The Power of Resets in Online Reinforcement Learning

Zakaria Mhammedi,Dylan J. Foster,Alexander Rakhlin
2024-04-26
Abstract:Simulators are a pervasive tool in reinforcement learning, but most existing algorithms cannot efficiently exploit simulator access -- particularly in high-dimensional domains that require general function approximation. We explore the power of simulators through online reinforcement learning with {local simulator access} (or, local planning), an RL protocol where the agent is allowed to reset to previously observed states and follow their dynamics during training. We use local simulator access to unlock new statistical guarantees that were previously out of reach:
Machine Learning,Artificial Intelligence
What problem does this paper attempt to address?

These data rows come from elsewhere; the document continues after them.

-- ==== Sys2Proof/Laws/PerInstr.lean ====
section
/-! SUPPORT. A family of statements made per instruction: its command word meets the conditions of R66. -/

namespace Sys2Proof.Laws.WordWellFormed

/-- The instruction is well formed, and so is its command word (R66). -/
def Statement (i : Instr) : Prop :=
  i.wellFormed = true ∧ (CmdFields.ofWord (encode i)).wellFormed = true

theorem addF32 : Statement .addF32 := ⟨rfl, rfl⟩
theorem addF64 : Statement .addF64 := ⟨rfl, rfl⟩
theorem addX80 : Statement .addX80 := ⟨rfl, rfl⟩
theorem addF128 : Statement .addF128 := ⟨rfl, rfl⟩
theorem subF32 : Statement .subF32 := ⟨rfl, rfl⟩
theorem subF64 : Statement .subF64 := ⟨rfl, rfl⟩
theorem subX80 : Statement .subX80 := ⟨rfl, rfl⟩
theorem subF128 : Statement .subF128 := ⟨rfl, rfl⟩
theorem mulF32 : Statement .mulF32 := ⟨rfl, rfl⟩
theorem mulF64 : Statement .mulF64 := ⟨rfl, rfl⟩
theorem mulX80 : Statement .mulX80 := ⟨rfl, rfl⟩
theorem mulF128 : Statement .mulF128 := ⟨rfl, rfl⟩
theorem divF32 : Statement .divF32 := ⟨rfl, rfl⟩
theorem divF64 : Statement .divF64 := ⟨rfl, rfl⟩
theorem divX80 : Statement .divX80 := ⟨rfl, rfl⟩
theorem divF128 : Statement .divF128 := ⟨rfl, rfl⟩
theorem remF32 : Statement .remF32 := ⟨rfl, rfl⟩
theorem remF64 : Statement .remF64 := ⟨rfl, rfl⟩
theorem remX80 : Statement .remX80 := ⟨rfl, rfl⟩
theorem remF128 : Statement .remF128 := ⟨rfl, rfl⟩
theorem sqrtF32 : Statement .sqrtF32 := ⟨rfl, rfl⟩
theorem sqrtF64 : Statement .sqrtF64 := ⟨rfl, rfl⟩
theorem sqrtX80 : Statement .sqrtX80 := ⟨rfl, rfl⟩
theorem sqrtF128 : Statement .sqrtF128 := ⟨rfl, rfl⟩
theorem fmaF32 : Statement .fmaF32 := ⟨rfl, rfl⟩
theorem fmaF64 : Statement .fmaF64 := ⟨rfl, rfl⟩
theorem fmaX80 : Statement .fmaX80 := ⟨rfl, rfl⟩
theorem fmaF128 : Statement .fmaF128 := ⟨rfl, rfl⟩
theorem i2fI32F32 : Statement .i2fI32F32 := ⟨rfl, rfl⟩
theorem i2fU32F32 : Statement .i2fU32F32 := ⟨rfl, rfl⟩
theorem i2fI64F32 : Statement .i2fI64F32 := ⟨rfl, rfl⟩
theorem i2fU64F32 : Statement .i2fU64F32 := ⟨rfl, rfl⟩
theorem i2fI32F64 : Statement .i2fI32F64 := ⟨rfl, rfl⟩
theorem i2fU32F64 : Statement .i2fU32F64 := ⟨rfl, rfl⟩
theorem i2fI64F64 : Statement .i2fI64F64 := ⟨rfl, rfl⟩
theorem i2fU64F64 : Statement .i2fU64F64 := ⟨rfl, rfl⟩
theorem i2fI32X80 : Statement .i2fI32X80 := ⟨rfl, rfl⟩
theorem i2fU32X80 : Statement .i2fU32X80 := ⟨rfl, rfl⟩
theorem i2fI64X80 : Statement .i2fI64X80 := ⟨rfl, rfl⟩
theorem i2fU64X80 : Statement .i2fU64X80 := ⟨rfl, rfl⟩
theorem i2fI32F128 : Statement .i2fI32F128 := ⟨rfl, rfl⟩
theorem i2fU32F128 : Statement .i2fU32F128 := ⟨rfl, rfl⟩
theorem i2fI64F128 : Statement .i2fI64F128 := ⟨rfl, rfl⟩
theorem i2fU64F128 : Statement .i2fU64F128 := ⟨rfl, rfl⟩
theorem f2iF32I32 : Statement .f2iF32I32 := ⟨rfl, rfl⟩
theorem f2iF32U32 : Statement .f2iF32U32 := ⟨rfl, rfl⟩
theorem f2iF32I64 : Statement .f2iF32I64 := ⟨rfl, rfl⟩
theorem f2iF32U64 : Statement .f2iF32U64 := ⟨rfl, rfl⟩
theorem f2iF64I32 : Statement .f2iF64I32 := ⟨rfl, rfl⟩
theorem f2iF64U32 : Statement .f2iF64U32 := ⟨rfl, rfl⟩
theorem f2iF64I64 : Statement .f2iF64I64 := ⟨rfl, rfl⟩
theorem f2iF64U64 : Statement .f2iF64U64 := ⟨rfl, rfl⟩
theorem f2iX80I32 : Statement .f2iX80I32 := ⟨rfl, rfl⟩
theorem f2iX80U32 : Statement .f2iX80U32 := ⟨rfl, rfl⟩
theorem f2iX80I64 : Statement .f2iX80I64 := ⟨rfl, rfl⟩
theorem f2iX80U64 : Statement .f2iX80U64 := ⟨rfl, rfl⟩
theorem f2iF128I32 : Statement .f2iF128I32 := ⟨rfl, rfl⟩
theorem f2iF128U32 : Statement .f2iF128U32 := ⟨rfl, rfl⟩
theorem f2iF128I64 : Statement .f2iF128I64 := ⟨rfl, rfl⟩
theorem f2iF128U64 : Statement .f2iF128U64 := ⟨rfl, rfl⟩
theorem f2iRmmF32I32 : Statement .f2iRmmF32I32 := ⟨rfl, rfl⟩
theorem f2iRmmF32U32 : Statement .f2iRmmF32U32 := ⟨rfl, rfl⟩
theorem f2iRmmF32I64 : Statement .f2iRmmF32I64 := ⟨rfl, rfl⟩
theorem f2iRmmF32U64 : Statement .f2iRmmF32U64 := ⟨rfl, rfl⟩
theorem f2iRmmF64I32 : Statement .f2iRmmF64I32 := ⟨rfl, rfl⟩
theorem f2iRmmF64U32 : Statement .f2iRmmF64U32 := ⟨rfl, rfl⟩
theorem f2iRmmF64I64 : Statement .f2iRmmF64I64 := ⟨rfl, rfl⟩
theorem f2iRmmF64U64 : Statement .f2iRmmF64U64 := ⟨rfl, rfl⟩
theorem f2iRmmX80I32 : Statement .f2iRmmX80I32 := ⟨rfl, rfl⟩
theorem f2iRmmX80U32 : Statement .f2iRmmX80U32 := ⟨rfl, rfl⟩
theorem f2iRmmX80I64 : Statement .f2iRmmX80I64 := ⟨rfl, rfl⟩
theorem f2iRmmX80U64 : Statement .f2iRmmX80U64 := ⟨rfl, rfl⟩
theorem f2iRmmF128I32 : Statement .f2iRmmF128I32 := ⟨rfl, rfl⟩
theorem f2iRmmF128U32 : Statement .f2iRmmF128U32 := ⟨rfl, rfl⟩
theorem f2iRmmF128I64 : Statement .f2iRmmF128I64 := ⟨rfl, rfl⟩
theorem f2iRmmF128U64 : Statement .f2iRmmF128U64 := ⟨rfl, rfl⟩
theorem f2fF32F64 : Statement .f2fF32F64 := ⟨rfl, rfl⟩
theorem f2fF32X80 : Statement .f2fF32X80 := ⟨rfl, rfl⟩
theorem f2fF32F128 : Statement .f2fF32F128 := ⟨rfl, rfl⟩
theorem f2fF64F32 : Statement .f2fF64F32 := ⟨rfl, rfl⟩
theorem f2fF64X80 : Statement .f2fF64X80 := ⟨rfl, rfl⟩
theorem f2fF64F128 : Statement .f2fF64F128 := ⟨rfl, rfl⟩
theorem f2fX80F32 : Statement .f2fX80F32 := ⟨rfl, rfl⟩
theorem f2fX80F64 : Statement .f2fX80F64 := ⟨rfl, rfl⟩
theorem f2fX80F128 : Statement .f2fX80F128 := ⟨rfl, rfl⟩
theorem f2fF128F32 : Statement .f2fF128F32 := ⟨rfl, rfl⟩
theorem f2fF128F64 : Statement .f2fF128F64 := ⟨rfl, rfl⟩
theorem f2fF128X80 : Statement .f2fF128X80 := ⟨rfl, rfl⟩
theorem eqF32 : Statement .eqF32 := ⟨rfl, rfl⟩
theorem eqF64 : Statement .eqF64 := ⟨rfl, rfl⟩
theorem eqX80 : Statement .eqX80 := ⟨rfl, rfl⟩
theorem eqF128 : Statement .eqF128 := ⟨rfl, rfl⟩
theorem eqsF32 : Statement .eqsF32 := ⟨rfl, rfl⟩
theorem eqsF64 : Statement .eqsF64 := ⟨rfl, rfl⟩
theorem eqsX80 : Statement .eqsX80 := ⟨rfl, rfl⟩
theorem eqsF128 : Statement .eqsF128 := ⟨rfl, rfl⟩
theorem leqF32 : Statement .leqF32 := ⟨rfl, rfl⟩
theorem leqF64 : Statement .leqF64 := ⟨rfl, rfl⟩
theorem leqX80 : Statement .leqX80 := ⟨rfl, rfl⟩
theorem leqF128 : Statement .leqF128 := ⟨rfl, rfl⟩
theorem lesF32 : Statement .lesF32 := ⟨rfl, rfl⟩
theorem lesF64 : Statement .lesF64 := ⟨rfl, rfl⟩
theorem lesX80 : Statement .lesX80 := ⟨rfl, rfl⟩
theorem lesF128 : Statement .lesF128 := ⟨rfl, rfl⟩
theorem ltqF32 : Statement .ltqF32 := ⟨rfl, rfl⟩
theorem ltqF64 : Statement .ltqF64 := ⟨rfl, rfl⟩
theorem ltqX80 : Statement .ltqX80 := ⟨rfl, rfl⟩
theorem ltqF128 : Statement .ltqF128 := ⟨rfl, rfl⟩
theorem ltsF32 : Statement .ltsF32 := ⟨rfl, rfl⟩
theorem ltsF64 : Statement .ltsF64 := ⟨rfl, rfl⟩
theorem ltsX80 : Statement .ltsX80 := ⟨rfl, rfl⟩
theorem ltsF128 : Statement .ltsF128 := ⟨rfl, rfl⟩
theorem issnanF32 : Statement .issnanF32 := ⟨rfl, rfl⟩
theorem issnanF64 : Statement .issnanF64 := ⟨rfl, rfl⟩
theorem issnanX80 : Statement .issnanX80 := ⟨rfl, rfl⟩
theorem issnanF128 : Statement .issnanF128 := ⟨rfl, rfl⟩
theorem scaledF32 : Statement .scaledF32 := ⟨rfl, rfl⟩
theorem scaledF64 : Statement .scaledF64 := ⟨rfl, rfl⟩
theorem scaledF128 : Statement .scaledF128 := ⟨rfl, rfl⟩

end Sys2Proof.Laws.WordWellFormed
end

The core problem that this paper attempts to solve is: how to design reinforcement learning algorithms by using local simulator access to achieve sample - efficient online reinforcement learning in the case of having general function approximation. Specifically, the paper focuses on the following two aspects: 1. **Sample - efficient MDP learning**: - The paper shows that Markov decision processes (MDPs) with low coverability can perform sample - efficient online learning under the condition of only having the realizability of the optimal state - action value function (\(Q^\star\)). - This result is achieved through a new algorithm, SimGolf, which combines global optimism and local simulator access. 2. **Handling of the Exogenous Block MDP problem**: - As a direct application of the above results, the paper proves that the well - known Exogenous Block MDP (ExBMDP) problem is solvable under local simulator access. - The ExBMDP problem is a complex reinforcement learning setting in high - dimensional observation states, where the underlying dynamics of the system are low - dimensional but are affected by time - related exogenous noise. In addition, the paper also proposes a more efficient and practical algorithm, RVFS (Recursive Value Function Search), which achieves sample complexity guarantees under strengthened statistical assumptions and is applicable to Exogenous Block MDPs with weakly correlated exogenous noise. ### Summary of key contributions - **Sample - efficient MDP learning**: Through the SimGolf algorithm, sample - efficient MDP learning is achieved under the conditions of only requiring \(Q^\star\)-realizability and coverability. - **Solvability of Exogenous Block MDP**: It is proved for the first time that the ExBMDP problem is solvable under local simulator access. - **Computationally efficient algorithm**: The RVFS algorithm is proposed, which achieves sample complexity guarantees under strengthened statistical assumptions and is more computationally efficient. These contributions provide a theoretical basis for understanding the potential of local simulator access in large - scale, high - dimensional state spaces and new tools and methods for practical applications.